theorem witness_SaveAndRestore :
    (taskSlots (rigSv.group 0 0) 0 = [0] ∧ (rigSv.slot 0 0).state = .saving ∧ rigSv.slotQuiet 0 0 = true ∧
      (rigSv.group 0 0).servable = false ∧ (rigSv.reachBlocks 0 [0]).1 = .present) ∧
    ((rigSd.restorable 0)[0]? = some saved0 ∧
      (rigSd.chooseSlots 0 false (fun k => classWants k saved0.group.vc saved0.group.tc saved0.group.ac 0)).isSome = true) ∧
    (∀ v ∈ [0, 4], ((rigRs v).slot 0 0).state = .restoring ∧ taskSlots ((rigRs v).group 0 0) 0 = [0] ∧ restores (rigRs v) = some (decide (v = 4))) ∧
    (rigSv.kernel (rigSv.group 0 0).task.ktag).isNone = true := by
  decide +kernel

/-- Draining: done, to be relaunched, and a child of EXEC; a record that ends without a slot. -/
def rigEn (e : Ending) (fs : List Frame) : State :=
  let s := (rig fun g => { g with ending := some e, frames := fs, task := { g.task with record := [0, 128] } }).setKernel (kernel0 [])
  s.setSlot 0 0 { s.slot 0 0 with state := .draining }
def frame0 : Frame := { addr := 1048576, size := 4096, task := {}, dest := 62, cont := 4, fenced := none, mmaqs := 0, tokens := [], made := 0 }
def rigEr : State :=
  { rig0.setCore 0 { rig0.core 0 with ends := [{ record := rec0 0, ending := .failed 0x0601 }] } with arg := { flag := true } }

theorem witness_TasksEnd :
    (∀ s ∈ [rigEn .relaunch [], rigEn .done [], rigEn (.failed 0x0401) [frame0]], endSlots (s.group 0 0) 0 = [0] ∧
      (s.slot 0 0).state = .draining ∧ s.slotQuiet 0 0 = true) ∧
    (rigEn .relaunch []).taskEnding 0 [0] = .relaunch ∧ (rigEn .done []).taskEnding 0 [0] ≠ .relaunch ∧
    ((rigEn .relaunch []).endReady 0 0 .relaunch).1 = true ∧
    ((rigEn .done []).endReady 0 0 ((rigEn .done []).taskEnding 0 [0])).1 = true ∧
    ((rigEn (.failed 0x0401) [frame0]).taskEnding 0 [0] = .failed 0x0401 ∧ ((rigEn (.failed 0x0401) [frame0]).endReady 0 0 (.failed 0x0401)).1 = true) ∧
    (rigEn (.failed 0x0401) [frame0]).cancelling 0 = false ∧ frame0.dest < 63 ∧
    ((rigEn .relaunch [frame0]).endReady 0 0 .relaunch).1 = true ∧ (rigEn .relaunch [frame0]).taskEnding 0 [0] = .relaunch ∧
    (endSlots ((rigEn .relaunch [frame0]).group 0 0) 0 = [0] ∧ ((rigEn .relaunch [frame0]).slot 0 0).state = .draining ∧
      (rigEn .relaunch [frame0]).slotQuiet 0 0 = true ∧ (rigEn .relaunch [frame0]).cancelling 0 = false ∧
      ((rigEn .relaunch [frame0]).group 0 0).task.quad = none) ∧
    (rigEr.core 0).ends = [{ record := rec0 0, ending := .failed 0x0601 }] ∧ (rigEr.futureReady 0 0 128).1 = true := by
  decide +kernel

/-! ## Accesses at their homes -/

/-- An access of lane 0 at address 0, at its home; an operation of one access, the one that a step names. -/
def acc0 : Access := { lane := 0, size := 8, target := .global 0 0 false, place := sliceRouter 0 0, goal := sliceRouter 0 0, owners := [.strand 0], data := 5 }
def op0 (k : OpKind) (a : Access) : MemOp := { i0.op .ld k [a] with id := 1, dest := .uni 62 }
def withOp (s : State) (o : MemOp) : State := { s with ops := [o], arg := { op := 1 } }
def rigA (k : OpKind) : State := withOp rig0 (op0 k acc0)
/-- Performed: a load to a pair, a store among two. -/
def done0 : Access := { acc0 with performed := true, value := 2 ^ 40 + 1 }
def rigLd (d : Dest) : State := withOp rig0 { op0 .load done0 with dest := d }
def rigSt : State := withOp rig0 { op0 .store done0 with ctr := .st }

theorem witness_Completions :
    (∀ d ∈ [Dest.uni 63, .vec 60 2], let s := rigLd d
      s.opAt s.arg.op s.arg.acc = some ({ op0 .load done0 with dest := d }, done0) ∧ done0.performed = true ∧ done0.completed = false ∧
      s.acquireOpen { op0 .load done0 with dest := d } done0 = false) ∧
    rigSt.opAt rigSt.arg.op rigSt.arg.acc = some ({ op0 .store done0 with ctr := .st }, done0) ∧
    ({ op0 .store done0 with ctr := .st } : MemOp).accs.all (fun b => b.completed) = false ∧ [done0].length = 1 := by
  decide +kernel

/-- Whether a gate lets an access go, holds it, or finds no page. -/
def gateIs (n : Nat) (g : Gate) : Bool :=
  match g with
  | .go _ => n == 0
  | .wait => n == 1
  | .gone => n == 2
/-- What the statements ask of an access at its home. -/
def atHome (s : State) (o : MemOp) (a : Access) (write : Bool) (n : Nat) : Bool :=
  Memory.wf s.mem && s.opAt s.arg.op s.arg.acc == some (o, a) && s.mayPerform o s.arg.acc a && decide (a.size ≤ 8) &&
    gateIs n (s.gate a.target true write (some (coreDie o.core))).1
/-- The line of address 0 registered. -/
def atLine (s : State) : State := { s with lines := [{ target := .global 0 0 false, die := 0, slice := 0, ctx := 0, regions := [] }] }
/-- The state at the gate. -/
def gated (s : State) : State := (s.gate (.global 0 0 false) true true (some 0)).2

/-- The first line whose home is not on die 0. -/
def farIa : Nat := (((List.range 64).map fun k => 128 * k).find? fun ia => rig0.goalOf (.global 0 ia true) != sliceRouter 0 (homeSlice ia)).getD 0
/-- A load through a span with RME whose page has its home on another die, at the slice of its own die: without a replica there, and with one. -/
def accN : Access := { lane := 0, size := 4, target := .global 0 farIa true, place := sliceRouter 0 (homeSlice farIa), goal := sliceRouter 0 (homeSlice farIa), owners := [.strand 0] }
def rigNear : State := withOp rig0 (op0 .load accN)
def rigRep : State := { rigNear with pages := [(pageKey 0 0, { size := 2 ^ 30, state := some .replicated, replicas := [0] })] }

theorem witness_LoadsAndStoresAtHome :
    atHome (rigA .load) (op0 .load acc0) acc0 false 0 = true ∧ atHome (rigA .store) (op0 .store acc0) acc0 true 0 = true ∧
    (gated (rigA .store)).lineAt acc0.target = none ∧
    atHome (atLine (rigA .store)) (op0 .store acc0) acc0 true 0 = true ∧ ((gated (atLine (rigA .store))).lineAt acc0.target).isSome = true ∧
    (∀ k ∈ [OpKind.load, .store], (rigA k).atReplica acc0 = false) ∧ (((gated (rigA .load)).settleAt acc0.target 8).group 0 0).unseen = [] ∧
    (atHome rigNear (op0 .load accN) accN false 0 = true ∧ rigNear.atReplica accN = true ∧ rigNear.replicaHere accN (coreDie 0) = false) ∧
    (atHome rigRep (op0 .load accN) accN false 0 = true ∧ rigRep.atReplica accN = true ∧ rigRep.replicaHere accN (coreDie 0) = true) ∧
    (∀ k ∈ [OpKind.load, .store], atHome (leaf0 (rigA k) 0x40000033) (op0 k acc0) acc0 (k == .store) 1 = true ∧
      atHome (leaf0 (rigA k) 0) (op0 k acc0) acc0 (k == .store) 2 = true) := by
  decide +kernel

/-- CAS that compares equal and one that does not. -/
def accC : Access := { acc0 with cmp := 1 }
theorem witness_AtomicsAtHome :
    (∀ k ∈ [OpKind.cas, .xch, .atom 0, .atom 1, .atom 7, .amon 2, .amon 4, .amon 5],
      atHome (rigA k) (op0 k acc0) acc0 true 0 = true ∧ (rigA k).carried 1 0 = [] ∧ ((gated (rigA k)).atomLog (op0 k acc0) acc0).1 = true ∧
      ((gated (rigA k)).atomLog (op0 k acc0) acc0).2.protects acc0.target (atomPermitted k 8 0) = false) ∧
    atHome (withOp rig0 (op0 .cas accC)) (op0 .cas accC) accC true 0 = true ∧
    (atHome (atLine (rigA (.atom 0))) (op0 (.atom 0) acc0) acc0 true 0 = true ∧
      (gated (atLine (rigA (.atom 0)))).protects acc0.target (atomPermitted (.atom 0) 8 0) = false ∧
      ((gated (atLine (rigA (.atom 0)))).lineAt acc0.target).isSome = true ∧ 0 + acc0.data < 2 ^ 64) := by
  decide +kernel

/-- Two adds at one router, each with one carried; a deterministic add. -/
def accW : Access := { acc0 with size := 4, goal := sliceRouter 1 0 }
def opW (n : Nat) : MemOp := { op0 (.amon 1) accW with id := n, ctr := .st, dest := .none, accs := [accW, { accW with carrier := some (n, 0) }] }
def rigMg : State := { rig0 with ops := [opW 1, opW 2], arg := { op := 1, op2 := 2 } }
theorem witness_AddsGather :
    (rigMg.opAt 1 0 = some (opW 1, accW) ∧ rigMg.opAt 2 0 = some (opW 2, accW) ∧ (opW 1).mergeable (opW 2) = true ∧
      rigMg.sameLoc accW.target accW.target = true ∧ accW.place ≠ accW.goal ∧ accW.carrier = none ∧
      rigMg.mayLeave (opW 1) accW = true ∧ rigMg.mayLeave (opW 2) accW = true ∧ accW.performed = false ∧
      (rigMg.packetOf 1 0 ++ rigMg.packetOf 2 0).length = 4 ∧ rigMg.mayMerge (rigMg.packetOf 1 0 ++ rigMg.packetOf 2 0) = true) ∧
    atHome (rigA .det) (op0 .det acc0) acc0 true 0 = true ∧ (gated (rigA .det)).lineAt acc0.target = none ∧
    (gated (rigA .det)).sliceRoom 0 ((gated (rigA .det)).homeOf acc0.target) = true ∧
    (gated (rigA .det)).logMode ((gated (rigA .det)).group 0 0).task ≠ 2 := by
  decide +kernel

• • • •

■ **Required action**
For every line in the data above that holds "gateIs", return the line itself.

■ **Exercise result**
def gateIs (n : Nat) (g : Gate) : Bool :=
    gateIs n (s.gate a.target true write (some (coreDie o.core))).1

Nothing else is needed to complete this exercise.